Because Oracle had partnered with Red Hat for years, with Oracle recommending RHEL as a preferred operating system for it’s database products, founder and then CEO Larry Ellison evidently saw this as a betrayal by Red Hat. As a response, Ellison not only had Oracle offer a clone of Red Hat, he also attempted to undermine Red Hat’s subscription pipeline — by far the company’s main source of revenue — by offering RHEL support contracts at a fraction of what Red Hat was charging.

These days, Oracle Linux is offered both as a line-by-line copy of RHEL, and is also available in a version that uses Oracle’s Unbreakable Enterprise Kernel.

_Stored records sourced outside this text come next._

-- ==== Sys2Proof/Tests/Slice0.lean ====
section
/-! SUPPORT. Tests: ill-formed commands, worked examples of the spec, and states that meet the hypotheses of the statements. -/

open Sys2Proof Sys2Proof.Machine

namespace Sys2Proof.Tests

/-! ### A small module: ready, with one partition of one die whose one context runs a pattern of one round -/

def tPattern : Pattern :=
  { hash := 0, width := 1, height := 1, strands := 1, errModes := 3, transitReserve := 0, seed := 7, syncTimeout := 100,
    rounds := [(0, 1)], layers := [⟨0, 0, 0⟩], lengths := [64], dies := [.empty], rims := [⟨[], []⟩], leases := [],
    estimates := [(100, 40, 20)] }

def tContextOf (q : Pattern) : Context := { Context.created (.resident 0) 0 with pattern := some q }

def tPartition (v : Context) (d : Die) : Partition :=
  { col0 := 0, row0 := 0, width := 1, height := 1, stackMask := 1, reserve := 0, split := (0, 0, 0), reductionWays := 4,
    sitOutMode := false, slots := 1, hostShare := 1, quantum := 0, share := 100, running := some 0, switchedIn := 0, lastIn := some 0,
    run := { Run.reset with phase := .round, beat := 5 }, response := .none, dies := [(0, d)], edge := [], crossing := [], tether := [],
    contexts := [(0, v)], credit := 0, hot := false, estSum := 0, measSum := 0, swapNumber := 0, swapped := [],
    hostServed := (0, 0), switchCost := [], heldLeases := [], evictionNumber := 0, swapKey := some 0, windowKey := some 1, window := none, windowFullPosted := false,
    evicting := none, counters := [], clamps := 0, unresolved := 0, teardown := false, destroyer := none }

def tReady : State :=
  { State.reset with
    power := .good, perst := false, pwrgd := .high, stage := .ready, linkUp := true, meshW := 16, meshH := 16,
    meshValid := true, features := supported }

def tWith (now : Nat) (x : Partition) : State := { tReady with time := now, partitions := [(0, x)] }

def tAt (now : Nat) (q : Pattern) (d : Die) : State := tWith now (tPartition (tContextOf q) d)

def tState (d : Die) : State := tAt 0 tPattern d

def tSiteOf (q : Pattern) (d : Die) : Site := ⟨0, tPartition (tContextOf q) d, 0, tContextOf q, q, 0, d⟩

def tSite (d : Die) : Site := tSiteOf tPattern d

theorem tFrozen_eq (now : Nat) (x : Partition) : (tWith now x).frozen 0 = false := by
  simp [State.frozen, State.wire, tWith, tReady, State.reset, Sparse.getD, Sparse.get?, Wires.freezes, Wires.dropped]

theorem tSite_at (now : Nat) (q : Pattern) (d : Die) : (tAt now q d).site 0 0 = some (tSiteOf q d) := by
  have h : (tAt now q d).frozen 0 = false := tFrozen_eq _ _
  simp only [State.site, h, Bool.false_eq_true, if_false]
  rfl

theorem tSite_eq (d : Die) : (tState d).site 0 0 = some (tSite d) := tSite_at 0 tPattern d

/-! ### M-tiles -/

def mDie (w : BitVec 128) : Die :=
  { Die.zeroed with m := [(0, { MTile.zeroed with sram := Mem.writeBytes [] 0 (leBytes 16 w.toNat), prog := .start 0 })] }

/-- The word stands in the tile's SRAM and decodes to a legal operation. -/
def mOk (w : BitVec 128) (op : MOp) : Bool :=
  wordAt ((mDie w).mtile 0).sram 0 16 == w.toNat && op.legal && !misplacedM ((mDie w).mtile 0) op

theorem mIssues_of (w : BitVec 128) (op : MOp) (hd : decodeM w = .ok op) (hk : mOk w op = true) :
    MIssues (tState (mDie w)) ⟨0, 0, 0⟩ w (tSite (mDie w)) op := by
  simp only [mOk, Bool.and_eq_true, beq_iff_eq, Bool.not_eq_true'] at hk
  exact ⟨tSite_eq _, rfl, rfl, rfl, rfl, rfl,
    by simp [mDie, tSite, tSiteOf, Die.mtile, Sparse.getD, Sparse.get?, Prog.start, tileUnits], rfl, hk.1.1, ⟨op, hd, rfl⟩, hk.1.2, hk.2⟩

/-- `MMA`, shape 0, `STAT` 0, the format codes 5, `ACC` 3, `A_ADDR` 64, `B_ADDR` 1,024. -/
def mmaWord : BitVec 128 := BitVec.ofNat 128 (0x01 + 5 * 2 ^ 16 + 5 * 2 ^ 20 + 3 * 2 ^ 24 + 64 * 2 ^ 32 + 1024 * 2 ^ 64)

def mmaFields : MmaFields :=
  { vector := false, shape := 0, stat := 0, reuse := false, ta := false, tb := false, fmtA := 5, fmtB := 5, acc := 3,
    zero := false, half := 0, pair := false, aAddr := 64, nm1 := 0, bAddr := 1024, subStep := 0, sAddr := 0 }

theorem test_mma_word : decodeM mmaWord = .ok (.mma mmaFields) := by rfl

theorem test_m_illegal_opcode : decodeM 0x7F = .error .illegal := by rfl

theorem test_m_reserved_bit : decodeM (mmaWord ||| (1 <<< 31)) = .error .reserved := by rfl

theorem witness_mma : MIssues (tState (mDie mmaWord)) ⟨0, 0, 0⟩ mmaWord (tSite (mDie mmaWord)) (.mma mmaFields) :=
  mIssues_of _ _ test_mma_word (by rfl)

/-- The same word as `MMV` with `STAT` 2 and 128 vectors. -/
theorem witness_mmv : let w := mmaWord + 1 + BitVec.ofNat 128 (2 * 2 ^ 11 + 127 * 2 ^ 49)
    MIssues (tState (mDie w)) ⟨0, 0, 0⟩ w (tSite (mDie w)) (.mma { mmaFields with vector := true, stat := 2, nm1 := 127 }) :=
  mIssues_of _ _ (by rfl) (by rfl)

/-- The first of a half-width pair. -/
theorem witness_mma_pair : let w := mmaWord + BitVec.ofNat 128 (3 * 2 ^ 8 + 2 ^ 30)
    MIssues (tState (mDie w)) ⟨0, 0, 0⟩ w (tSite (mDie w)) (.mma { mmaFields with shape := 3, pair := true }) :=
  mIssues_of _ _ (by rfl) (by rfl)

/-- `STAT` 1 with an empty array. -/
theorem witness_mma_output_stationary : let w := mmaWord + BitVec.ofNat 128 (1 * 2 ^ 11)
    MIssues (tState (mDie w)) ⟨0, 0, 0⟩ w (tSite (mDie w)) (.mma { mmaFields with stat := 1 }) ∧
      ((tSite (mDie w)).die.mtile 0).holds [{ mmaFields with stat := 1 }] = false :=
  ⟨mIssues_of _ _ (by rfl) (by rfl), rfl⟩
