-- ==== Sys2Proof/Machine/Num.lean ====
section
/-! DEFINITION. Number formats and exact arithmetic (R239-R254): exact values, the two register formats, narrow codes
and block scales, reductions, the placement hash and the keyed mixer. -/

namespace Sys2Proof.Machine

/-! ### Exact values -/

namespace Exact

def zero (neg : Bool) : XVal := .fin neg 0 0

def isNan : XVal → Bool
  | .nan => true
  | _ => false

def isInf : XVal → Bool
  | .inf _ => true
  | _ => false

def isZero : XVal → Bool
  | .fin _ 0 _ => true
  | _ => false

def isNeg : XVal → Bool
  | .nan => false
  | .inf n => n
  | .fin n _ _ => n

def neg : XVal → XVal
  | .nan => .nan
  | .inf n => .inf (!n)
  | .fin n m e => .fin (!n) m e

def abs : XVal → XVal
  | .nan => .nan
  | .inf _ => .inf false
  | .fin _ m e => .fin false m e

/-- An integer times 2^e. -/
def ofInt (i : Int) (e : Int) : XVal := .fin (i < 0) i.natAbs e

/-- Signed magnitude of a finite value on the grid 2^e, for e no larger than its own exponent. -/
def onGrid (n : Bool) (m : Nat) (e e0 : Int) : Int :=
  let k := (m * 2 ^ (e - e0).toNat : Nat)
  if n then -(k : Int) else k

/-- The exact sum; an exact zero is +0 unless both terms are −0 (R239, R252). -/
def add : XVal → XVal → XVal
  | .nan, _ => .nan
  | _, .nan => .nan
  | .inf a, .inf b => if a = b then .inf a else .nan
  | .inf a, .fin .. => .inf a
  | .fin .., .inf b => .inf b
  | .fin a m e, .fin b n f =>
    if m = 0 ∧ n = 0 then .fin (a && b) 0 0
    else
      let g := min e f
      ofInt (onGrid a m e g + onGrid b n f g) g

/-- The exact product: ∞ times zero is NaN, and the sign is the XOR of the signs (R250). -/
def mul : XVal → XVal → XVal
  | .nan, _ => .nan
  | _, .nan => .nan
  | .inf a, .inf b => .inf (a ^^ b)
  | .inf a, .fin b n _ => if n = 0 then .nan else .inf (a ^^ b)
  | .fin a m _, .inf b => if m = 0 then .nan else .inf (a ^^ b)
  | .fin a m e, .fin b n f => .fin (a ^^ b) (m * n) (e + f)

/-- Times 2^k. -/
def scale (x : XVal) (k : Int) : XVal :=
  match x with
  | .fin n m e => .fin n m (e + k)
  | y => y

/-- Order by numeric value; none when either is NaN (R289). -/
def cmp : XVal → XVal → Option Ordering
  | .nan, _ => none
  | _, .nan => none
  | .inf a, .inf b => some (if a = b then .eq else if a then .lt else .gt)
  | .inf a, .fin .. => some (if a then .lt else .gt)
  | .fin .., .inf b => some (if b then .gt else .lt)
  | .fin a m e, .fin b n f =>
    let g := min e f
    some (compare (onGrid a m e g) (onGrid b n f g))

end Exact

/-! ### Rounding -/

/-- Nearest-even choice: `hi` or `hi + 1`, by the remainder `rem` of `den`, with `more` for a non-zero tail below it. -/
def nearestEven (hi rem den : Nat) (more : Bool) : Nat :=
  if 2 * rem > den || (2 * rem == den && (more || hi % 2 == 1)) then hi + 1 else hi

/-- A significand and its exponent after rounding m × 2^e (with a non-zero tail below the last bit of `m` when `more`)
to `p` fraction bits, subnormals kept on the grid 2^(emin − p). -/
def roundSig (p : Nat) (emin : Int) (m : Nat) (e : Int) (more : Bool) : Nat × Int :=
  if m = 0 then (0, emin - p)
  else
    let q := max ((Nat.log2 m : Int) + e - p) (emin - p)
    if q ≤ e then (m * 2 ^ (e - q).toNat, q)
    else
      let k := (q - e).toNat
      (nearestEven (m / 2 ^ k) (m % 2 ^ k) (2 ^ k) more, q)

/-- The bits of an 8-bit-exponent format with `p` fraction bits: RNE, overflow to ∞, subnormals kept (R239). `more`
says that a non-zero tail lies below the last bit of `m`; `m` has then more than `p` + 2 bits. -/
def packFloat (p : Nat) (neg : Bool) (m : Nat) (e : Int) (more : Bool) : Nat :=
  let sign := if neg then 2 ^ (p + 8) else 0
  let (sig, q) := roundSig p (-126) m e more
  let (sig, q) := if sig = 2 ^ (p + 1) then (2 ^ p, q + 1) else (sig, q)
  if sig < 2 ^ p then sign + sig
  else
    let x := q + p + 127
    if x ≥ 255 then sign + 255 * 2 ^ p else sign + x.toNat * 2 ^ p + (sig - 2 ^ p)

/-- The exact value of the bits of such a format. -/
def unpackFloat (p : Nat) (v : Nat) : XVal :=
  let neg := (v / 2 ^ (p + 8)) % 2 == 1
  let x := (v / 2 ^ p) % 256
  let f := v % 2 ^ p
  if x = 255 then (if f = 0 then .inf neg else .nan)
  else if x = 0 then .fin neg f (-126 - p)
  else .fin neg (2 ^ p + f) ((x : Int) - 127 - p)

/-- An FP32 or BF16 value as an exact value (R239, R240). -/
def ofFp32 (v : BitVec 32) : XVal := unpackFloat 23 v.toNat
def ofBf16 (v : BitVec 16) : XVal := unpackFloat 7 v.toNat

/-- RoundNE to FP32; every NaN is canonical (R239). -/
def toFp32 : XVal → BitVec 32
  | .nan => 0x7FC00000
  | .inf n => if n then 0xFF800000 else 0x7F800000
  | .fin n m e => BitVec.ofNat 32 (packFloat 23 n m e false)

/-- RoundNE to BF16. -/
def toBf16 : XVal → BitVec 16
  | .nan => 0x7FC0
  | .inf n => if n then 0xFF80 else 0x7F80
  | .fin n m e => BitVec.ofNat 16 (packFloat 7 n m e false)

/-- RoundNE of num / den × 2^e to `p` fraction bits. -/
def packRatio (p : Nat) (neg : Bool) (num den : Nat) (e : Int) : Nat :=
  let k := p + 4 + Nat.log2 den
  packFloat p neg (num * 2 ^ k / den) (e - k) (num * 2 ^ k % den != 0)

/-- Integer square root, by `fuel` bits from the top. -/
def isqrtAux : Nat → Nat → Nat → Nat
  | 0, _, r => r
  | k + 1, n, r =>
    let c := r + 2 ^ k
    isqrtAux k n (if c * c ≤ n then c else r)

def isqrt (n : Nat) : Nat := isqrtAux (Nat.log2 n / 2 + 1) n 0

/-! ### Narrow formats (R241-R243, R248) -/

structure Fmt where
  width : Nat
  sign  : Bool
  exp   : Nat
  bias  : Int
  spec  : Nat
  sub   : Bool
  rz    : Bool
  deriving DecidableEq, Repr

/-- The fields of a format word (R241). -/
def Fmt.ofWord (w : BitVec 32) : Fmt :=
  { width := bitsOf w 3 0, sign := w.getLsbD 4, exp := bitsOf w 7 5, bias := (w.extractLsb' 8 8).toInt, spec := bitsOf w 17 16,
    sub := w.getLsbD 18, rz := w.getLsbD 19 }

/-- Mantissa bits. -/
def Fmt.man (f : Fmt) : Nat := f.width - (if f.sign then 1 else 0) - f.exp

/-- R242: whether an instruction may use the word. -/
def fmtOk (w : BitVec 32) : Bool :=
  let f := Fmt.ofWord w
  w != 0 && 2 ≤ f.width && f.width ≤ 8 && (if f.sign then 1 else 0) + f.exp ≤ f.width && f.spec != 3
    && !(f.spec == 1 && (f.exp < 2 || f.man < 1)) && !(f.spec == 2 && !f.sign)
    && !(f.exp == 0 && (f.spec != 0 || f.sub)) && bitsOf w 31 20 == 0

/-- Decode(f, c) (R243). -/
def Fmt.decode (f : Fmt) (c : Nat) : XVal :=
  let m := f.man
  if f.exp = 0 then
    let i : Int := if f.sign ∧ c ≥ 2 ^ (f.width - 1) then (c : Int) - 2 ^ f.width else c
    Exact.ofInt i (-f.bias)
  else
    let s := f.sign && c / 2 ^ (f.width - 1) % 2 == 1
    let x := c / 2 ^ m % 2 ^ f.exp
    let t := c % 2 ^ m
    if f.spec = 2 ∧ c = 2 ^ (f.width - 1) then .nan
    else if f.spec = 1 ∧ x = 2 ^ f.exp - 1 then (if t = 0 then .inf s else .nan)
    else if x = 0 then
      if f.sub then .fin s t (1 - f.bias - m) else .fin s 0 0
    else .fin s (2 ^ m + t) ((x : Int) - f.bias - m)

/-- Code of a sign, exponent field and mantissa field. -/
def Fmt.code (f : Fmt) (s : Bool) (x t : Nat) : Nat :=
  (if s && f.sign then 2 ^ (f.width - 1) else 0) + x * 2 ^ f.man + t

/-- The code of MaxFinite, as significand bits without sign (R243). -/
def Fmt.maxCode (f : Fmt) : Nat :=
  if f.spec = 1 then (2 ^ f.exp - 2) * 2 ^ f.man + (2 ^ f.man - 1)
  else 2 ^ (f.exp + f.man) - 1

/-- Code of ±MaxFinite; a negative integer is its two's complement. -/
def Fmt.limit (f : Fmt) (s : Bool) : Nat :=
  if f.exp = 0 ∧ s ∧ f.sign then 2 ^ f.width - f.maxCode else f.maxCode + if s && f.sign then 2 ^ (f.width - 1) else 0

/-- num × 2^e / den on the grid 2^q: RNE or toward zero. -/
def gridRound (rz : Bool) (num den : Nat) (e q : Int) : Nat :=
  let a := num * 2 ^ (e - q).toNat
  let b := den * 2 ^ (q - e).toNat
  if rz then a / b else nearestEven (a / b) (a % b) b false

/-- floor(log2(num × 2^e / den)) for num ≠ 0. -/
def ratioLog (num den : Nat) (e : Int) : Int :=
  let k := Nat.log2 den + 1
  (Nat.log2 (num * 2 ^ k / den) : Int) - k + e

/-- The code of a finite non-negative x = num / den × 2^e with sign `s` (R248, from RoundToGrid on). -/
def Fmt.encodeFin (f : Fmt) (s : Bool) (num den : Nat) (e : Int) : Nat :=
  if f.sign = false ∧ s ∧ num ≠ 0 then 0
  else if f.exp = 0 then
    let y := gridRound f.rz num den e (-f.bias)
    if y > f.maxCode then f.limit s
    else if s ∧ y ≠ 0 then 2 ^ f.width - y else y
  else
    let lo := 1 - f.bias - f.man
    let q := if num = 0 then lo else max (ratioLog num den e - f.man) lo
    let n := gridRound f.rz num den e q
    -- With SUB = 0 the grid below the smallest normal holds only zero; a tie goes to zero.
    let n :=
      if f.sub = false ∧ q = lo ∧ (num = 0 ∨ ratioLog num den e < 1 - f.bias) then
        if f.rz then 0
        else if num * 2 ^ (e - (lo + f.man - 1)).toNat > den * 2 ^ (lo + f.man - 1 - e).toNat then 2 ^ f.man else 0
      else n
    let (n, q) := if n ≥ 2 ^ (f.man + 1) then (n / 2, q + 1) else (n, q)
    if n = 0 then (if s ∧ f.sign ∧ f.spec ≠ 2 then 2 ^ (f.width - 1) else 0)
    else
      let x := if n ≥ 2 ^ f.man then (q + f.bias + f.man).toNat else 0
      let c := x * 2 ^ f.man + (if n ≥ 2 ^ f.man then n - 2 ^ f.man else n)
      if c > f.maxCode then
        if f.spec = 1 ∧ f.rz = false then f.code s (2 ^ f.exp - 1) 0 else f.limit s
      else c + if s && f.sign then 2 ^ (f.width - 1) else 0

/-! ### Block scales (R244, R245) -/

/-- The unit scale, exactly 1.0 (R244). -/
def unitScale : BitVec 20 := 0x0007F

/-- The scale's factor for element `i` of its block, as (numerator, exponent): (16 + M) × 2^…. -/
def scaleFactor (s : BitVec 20) (i : Nat) : Nat × Int :=
  (16 + bitsOf s 11 8, (bitsOf s 7 0 : Int) - 127 - 4 - (if s.getLsbD (12 + i / 2) then 1 else 0))

/-- Scaled(f, c, s, i) (R244). -/
def scaled (f : Fmt) (c : Nat) (s : BitVec 20) (i : Nat) : XVal :=
  if bitsOf s 7 0 = 0xFF then .nan
  else
    let (n, e) := scaleFactor s i
    match f.decode c with
    | .fin neg m x => .fin neg (m * n) (x + e)
    | y => y

/-- Encode(f, r / factor) (R248). -/
def Fmt.encode (f : Fmt) (r : XVal) (s : BitVec 20) (i : Nat) : Nat :=
  let nanCode :=
    if f.spec = 1 then f.code false (2 ^ f.exp - 1) (2 ^ (f.man - 1))
    else if f.spec = 2 then 2 ^ (f.width - 1) else 0
  if bitsOf s 7 0 = 0xFF then nanCode
  else
    match r with
    | .nan => nanCode
    | .inf n =>
      if f.sign = false ∧ n then 0
      else if f.spec = 1 then f.code n (2 ^ f.exp - 1) 0
      else f.limit n
    | .fin n m e =>
      let (k, x) := scaleFactor s i
      f.encodeFin n m k (e - x)

/-- Byte range [first, count] of a 20-byte scale group that holds scale `b`, from the pointer (R245). -/
def scaleByte (b : Nat) : Nat := 20 * (b / 8) + (20 * (b % 8)) / 8

/-- The scale `b` from the 3 bytes that hold it, starting at `scaleByte b`. -/
def scaleOf (three : Nat) (b : Nat) : BitVec 20 := BitVec.ofNat 20 (three / 2 ^ ((20 * (b % 8)) % 8))

/-- Code `i` of a group of `W`-bit codes held in a little-endian number (R300). -/
def codeOf (w v i : Nat) : Nat := v / 2 ^ (w * i) % 2 ^ w

/-- Codes packed little-endian, `W` bits each. -/
def packCodes (w : Nat) : List Nat → Nat
  | [] => 0
  | c :: r => c + 2 ^ w * packCodes w r

/-! ### Placement hash and keyed mixer (R253, R254) -/

/-- PHASH(x). -/
def phash (x : Word) : Word :=
  let h := x ^^^ (x >>> 31)
  let h := h * 0xD6E8FEB86659FD93
  let h := h ^^^ (h >>> 29)
  let h := h * 0xA5CB3E9124F70D6B
  h ^^^ (h >>> 32)

/-- One round of RNDK on (x, k). -/
def rndkRound (st : Word × Word) : Word × Word :=
  let (x, k) := st
  let x := x + k
  let x := x ^^^ (x >>> 32)
  let x := x * 0xD6E8FEB86659FD93
  let x := x ^^^ (x >>> 29)
  (x, k.rotateLeft 17 + 0x7B2C4E91D35A60F7)

/-- RNDK(k, c). -/
def rndk (k c : Word) : Word := (rndkRound (rndkRound (rndkRound (rndkRound (c, k))))).1

end Sys2Proof.Machine
end

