def hdrOf (w : Nat) : KHdr :=
  { gregs := hdrField w 25 20, vregs := hdrField w 30 26, tiles := hdrField w 35 31, migrate := hdrField w 36 36 == 1,
    supv := hdrField w 37 37 == 1, entry := BitVec.ofNat 64 (hdrField w 103 64) }

/-- Rounded requests (R183). -/
def KHdr.gAlloc (h : KHdr) : Nat := (h.gregs + 7) / 8 * 8
def KHdr.vAlloc (h : KHdr) : Nat := (h.vregs + 3) / 4 * 4

/-- A start in the header's shape, with every register zero and full. -/
def KHdr.start (h : KHdr) (p : Nat) (prio : BitVec 2) (ctx : Ctx) (life : Life) : Start :=
  { part := p, prio := prio, supv := h.supv, entry := h.entry, gregs := h.gAlloc, vregs := h.vAlloc, tiles := h.tiles,
    migrate := h.migrate, named := false, g := [], v := [], sg := ctx.sg, fm := ctx.fm, sc := ctx.sc, life := life }

/-! ### Threads -/

/-- The first home turn of slot `k` strictly after now (R127). -/
def State.nextHome (s : State) (k : Nat) : Nat := s.now + 1 + (k + 16 - (s.now + 1) % 16) % 16

/-- The thread that a start begins, with its `tid` (R358). -/
def Start.thread (st : Start) (tid : Word) : Thread :=
  { part := st.part, pc := st.entry, mode := st.supv, gcnt := 0, gcond := false, prio := st.prio, tid := tid, supv := st.supv,
    gregs := st.gregs, vregs := st.vregs, tiles := st.tiles, migrate := st.migrate, named := st.named, g := st.g, v := st.v,
    m := [], md := [], gEmpty := 0, vEmpty := 0, mEmpty := 0, gDue := 0, vDue := 0, mDue := 0, sg := st.sg, fm := st.fm,
    sc := st.sc, cnt := [], avail := .rotation, last := 0, from_ := 0, region := none, chain := none, asking := .no, resv := none,
    fence := none, reports := [] }

/-- Keeps, for each context with a thread on the core, the cycle since which it is resident (R130). -/
def State.track (s : State) (c : Nat) : State :=
  s.modCore c fun k =>
    let held := (k.slots.map fun e => e.2.context).eraseDups
    { k with resident := held.foldl (fun t x => Sparse.insert t x ((Sparse.find? k.resident x).getD s.now)) [] }

/-- Puts a thread into a slot; it issues at the slot's next home turn (R127). -/
def State.place (s : State) (c slot : Nat) (t : Thread) : State :=
  (s.setThread c slot { t with from_ := s.nextHome slot, last := 0 }).track c

/-- A thread starts (R358). -/
def State.begin_ (s : State) (c slot : Nat) (st : Start) : State :=
  let n := (s.core c).starts
  let tid : Word := BitVec.ofNat 64 (n % 2 ^ 28 + c * 2 ^ 28)
  let s := s.modCore c fun k => { k with starts := n + 1 }
  let s : State := { s with lives := Sparse.put .reset s.lives tid.toNat st.life }
  s.place c slot (st.thread tid)

/-- Frees a slot and its granules, with what its thread waits for. -/
def State.vacate (s : State) (c slot : Nat) : State :=
  let s1 := (((s.dropThread c slot).track c).endFetch c slot).dropErrands c slot
  match s.thread c slot with
  | some t => s1.dropColWait c t.tid
  | none => s1

/-! ### Room on a core (R126, R183) -/

/-- The slot's class. -/
def slotClass (supv : Bool) (slot : Nat) : Bool := if supv then slot < 2 else 2 ≤ slot && slot < 16

/-- The header of an active launch. -/
def State.launchHdr (s : State) (p id : Nat) : Option KHdr := ((s.part p).launches.find? (·.id == id)).map (·.hdr)

/-- Granules and tiles in use: (general, vector, tiles), with those that reserved slots stand for. -/
def State.inUse (s : State) (c : Nat) : Nat × Nat × Nat :=
  let k := s.core c
  let res := k.reserved.filterMap fun e => (s.partOf c).bind fun p => s.launchHdr p e.2
  ((k.slots.map fun e => e.2.gregs).sum + (res.map (·.gAlloc)).sum, (k.slots.map fun e => e.2.vregs).sum + (res.map (·.vAlloc)).sum,
    (k.slots.map fun e => e.2.tiles).sum + (res.map (·.tiles)).sum)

Rocky Linux, the other major contender, was started by Gregory Kurtzer who is a co-founder of the original CentOS project. He was also the first to announce the launch of a replacement for CentOS, shortly after Red Hat announced an early end of life to CentOS 8 and that the distro was being repurposed to no longer be a downstream RHEL clone.

Both Rocky and Oracle Linux are marketed as line-by-line clones of RHEL. Towards this end, Oracle Linux relies on the Open Enterprise Linux Association, an organization that was started after Red Hat began attempting to make it more difficult for third-parties to gain access to its source code. It’s a collaborative effort between Oracle, SUSE, and CIQ, and it maintains a public facing repository of RHEL source code.

Although Rocky Linux is connected to OpenELA by proxy (co-counder Kurtzer, who is the distro’s owner of record for tax purposes, is also the founder and CEO of CIQ), it evidently doesn’t need to rely on OpenELA code to build its clone of RHEL. Brian Clemens, a co-founder of both Rocky Linux and Rocky Enterprise Software Foundation, said in a post on Mastodon that the distro doesn’t doesn’t use OpenELA as a source, although it does plan to eventually evaluate the organization’s code as a possible supplemental source.

“The existing Rocky Linux processes have overcome attempts at disturbing them, usage of OpenELA will only add to that resiliency,” said Clemens, who is also RESF’s VP.

AlmaLinux started life as a RHEL clone, but when Red Hat began to restrict access to its source code it moved instead to a model that offers ABI compatibility with RHEL, starting with AlmaLinux 9.3. This means that although the software might not be an exact copy of RHEL, the OS will offer a user experience that is indistinguishable from RHEL, regardless of whether the code is copied and pasted from RHEL’s source or comes from other channels.

Editor’s note: An earlier version of this article said that Rocky Linux uses code published by OpenELA to build its software, which is not correct.

One Comment

  1. RetiredIT RetiredIT March 23, 2024

    If I used a Red Hat distro it would be Rocky and not AlmaLinux. I had the most problems with AlmaLinux. But I can’t use either of them because a Bible program I use will not run on any Red Hat distro.